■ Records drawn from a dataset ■
-- ==== Sys2Proof/Machine/Regs.lean ====
section
/-! DEFINITION. Register accesses through the windows and the sideband (R7, R16, R369 to R382): what is admitted, what waits for a domain, what is captured, what a write does, and the commands that are accesses. -/
namespace Sys2Proof.Machine

/-! ## Writes of registers without a row of their own: W1C and RW fields (R7) -/

def writeAccess (a : AccessRegs) (off : Nat) (data : W32) : AccessRegs :=
  match off with
  | 0x18 => { a with size := a.size && !data.getLsbD 0 }
  | 0x1C => { a with valid := a.valid && !data.getLsbD 31 }
  | _ => a

/-- A window's own access record. -/
def modAccess (s : State) (p : Path) (f : AccessRegs → AccessRegs) : State :=
  match pathTenant p with
  | some t => s.modTenant t fun r => { r with access := f r.access }
  | none => s.setTen { s.ten with fmAccess := f s.ten.fmAccess }

/-- A write at 0x100 to 0x1FF of tenant `t`'s window, by the tenant or through the mirror (R381). -/
def writeTenantWord (s : State) (t : Tenant) (off : Nat) (data : W32) : State :=
  match off with
  | 0x100 =>
    let s := s.modTenant t fun r => { r with intakeStatus := r.intakeStatus &&& ~~~ data.setWidth 5 }
    if data.getLsbD 0 then setLevel s (0x440 + t.toNat) false else s
  | 0x120 => s.modTenant t fun r => { r with
      resyncDone := r.resyncDone && !data.getLsbD 3, parkedSeen := r.parkedSeen && !data.getLsbD 2
      staleSeen := r.staleSeen && !data.getLsbD 1, straySeen := r.straySeen && !data.getLsbD 0 }
  | 0x128 => s.modTenant t fun r => { r with strayFirstValid := r.strayFirstValid && !data.getLsbD 31 }
  | 0x144 => clearFaults s t (data.setWidth 8) false
  | 0x148 => clearFaults s t 0 (data.getLsbD 31)
  | _ => s

/-- A write on the mailbox page, at offsets from 0x1000 (R183, R190, R200). -/
def writeBoxWord (s : State) (p : Path) (off : Nat) (data : W32) : State :=
  let m := pathMailbox p
  if off < 0x100 then s.modBox m fun b =>
    ((bytesLE 4 data.toNat).zipIdx).foldl (fun b e => writeCommandByte b (off + e.2) e.1) b
  else match off with
    | 0x200 => writeDoorbell s m (p == .smbus) data
    | 0x204 => s.modBox m fun b => { b with
        lost := b.lost && !data.getLsbD 3, overrun := b.overrun && !data.getLsbD 2
        replyReady := b.replyReady && !data.getLsbD 0 }
    | 0x208 => s.modBox m fun b => writeSeq b data
    | _ => s

/-- The status registers of a source-operation page, at offsets from 0x10000 (R105). -/
def writeSrcRegs (r : SrcRegs) (off : Nat) (data : W32) : SrcRegs :=
  match off with
  | 0x20 => { r with status := r.status &&& ~~~ data.setWidth 6 }
  | 0x28 => { r with valid := r.valid && !data.getLsbD 31 }
  | _ => r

■ WHAT THIS TASK INVOLVES ■
Collect the lines of the records that include the string "registers".

■ SOLVED PROBLEM ■
/-! ## Writes of registers without a row of their own: W1C and RW fields (R7) -/
/-- The status registers of a source-operation page, at offsets from 0x10000 (R105). -/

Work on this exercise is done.